Member of Parliament for Krowor Constituency
- In office 7 January 2001 – 6 January 2005
- President: John Kufuor

Personal details
- Party: New Patriotic Party
- Profession: Politician

= Emmanuel Adjei Boye =

Ghanaian politician

Emmanuel Adjei Boye is a Ghanaian politician and was the member of parliament for the Krowor constituency in the Greater Accra region of Ghana. He was a member of parliament in the 3rd parliament of the 4th republic of Ghana.

== Politics ==
Boye is a member of the New Patriotic Party. He was elected as the member of parliament for the Krowor constituency in the Greater Accra region in the 3rd parliament of the 4th republic of Ghana.
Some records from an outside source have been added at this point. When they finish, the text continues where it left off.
/-- The state action does not see a character stored in its own cycle: it reads the state before the
edge, and only `IDLE` writes the holding register, when it was full. -/
theorem fsmAction_store {tick : Bool} {s t u : State} (hv : s.holdValid = false)
    (h : fsmAction tick s t = .next u) (last : Bool) (c : Byte) :
    fsmAction tick s (t.store last c) = .next (u.store last c) := by
  cases hf : s.fsm with
  | idle =>
    obtain rfl : t = u := by simpa [fsmAction, hf, idleAction, hv] using h
    simp [fsmAction, hf, idleAction, hv]
  | scan =>
    simp only [fsmAction, hf, scanAction_next_iff] at h ⊢
    obtain ⟨d, hr, ⟨hd, rfl⟩ | ⟨hd, hc, w, hw, rfl⟩ | ⟨hd, hc, rfl⟩⟩ := h
    · exact ⟨d, hr, .inl ⟨hd, (takeUnknownCharacter_store last c s t).symm⟩⟩
    · exact ⟨d, hr, .inr (.inl ⟨hd, hc, w, hw, rfl⟩)⟩
    · exact ⟨d, hr, .inr (.inr ⟨hd, hc, rfl⟩)⟩
  | unpack =>
    simp only [fsmAction, hf, unpackAction_next_iff] at h ⊢
    obtain ⟨hd, rfl⟩ | ⟨hd, hg, rfl⟩ | ⟨hd, hg, e, he, rfl⟩ := h
    · exact .inl ⟨hd, rfl⟩
    · exact .inr (.inl ⟨hd, hg, rfl⟩)
    · exact .inr (.inr ⟨hd, hg, e, he, rfl⟩)
  | tGap =>
    simp only [fsmAction, hf, gapAction_next_iff] at h ⊢
    obtain ⟨hc, e, he, rfl⟩ | ⟨hc, rfl⟩ := h
    · exact .inl ⟨hc, e, he, rfl⟩
    · exact .inr ⟨hc, (countTick_store tick last c s t).symm⟩
  | tSym =>
    obtain rfl : symAction tick s t = u := by simpa [fsmAction, hf] using h
    by_cases hc : s.cnt = 0#19
    · simp only [fsmAction, hf, symAction, if_pos hc]
      rfl
    · simp only [fsmAction, hf, symAction, if_neg hc, countTick_store]
  | done =>
    obtain rfl : endMessage t = u := by simpa [fsmAction, hf] using h
    simp only [fsmAction, hf]
    rfl

/-- No register write touches the holding register. -/
theorem regWrite_store (last : Bool) (c : Byte) (s : State) (p : Inputs) (t : State) :
    regWrite s p (t.store last c) = (regWrite s p t).store last c := by
  unfold regWrite
  repeat' split
  all_goals rfl

/-- At the end of the cycle a stored character stays, unless an ABORT discards it (R211). -/
theorem afterAction_store (last : Bool) (c : Byte) (s : State) (p : Inputs) (t : State) :
    afterAction s p (t.store last c) =
      { afterAction s p t with holdValid := !aborts p, holdChar := c, holdLast := last } := by
  cases hab : aborts p
  · rw [afterAction_of_not_abort hab, afterAction_of_not_abort hab, regWrite_store]
    rfl
  · rw [afterAction_of_abort hab, afterAction_of_abort hab]
    rfl

/-- `in_ready` in words (R202). -/
theorem inReady_iff (s : State) : inReady s = true ↔ s.holdValid = false ∧ s.fatal = false := by
  simp [inReady]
He was succeeded by Abraham Laryea Odai in the 2004 Ghanaian General elections. He was a Former Deputy Minister for Roads and Transport.

== Elections ==
Boye was elected as the member of parliament for the Krowor constituency in the 2000 Ghanaian general elections. He was elected on the ticket of the New Patriotic Party. His constituency was a part of the 16 parliamentary seats out of 22 seats won by the New Patriotic Party in that election for the Greater Accra Region. The New Patriotic Party won a majority total of 100 parliamentary seats out of 200 seats in the 3rd parliament of the 4th republic of Ghana. He was elected with 14,275 votes out of 30,798 total valid votes cast. This was equivalent to 46.5% of the total valid votes cast. He was elected over Joshua Alabi of the National Democratic Congress, Seth Nakai-Akee Bortier, Theophilus M. Boye of the Convention People's Party, Joseph Nii- Anum Kpakpo of the People's National Convention and Kudoto Egypt of the United Ghana Movement. These obtained 12,973, 2,234, 739, 395 and 86 votes respectively out of the total valid votes cast. These were equivalent to 42.3%, 7.3%, 2.4%, 1.3 and 0.3% respectively of total valid votes cast.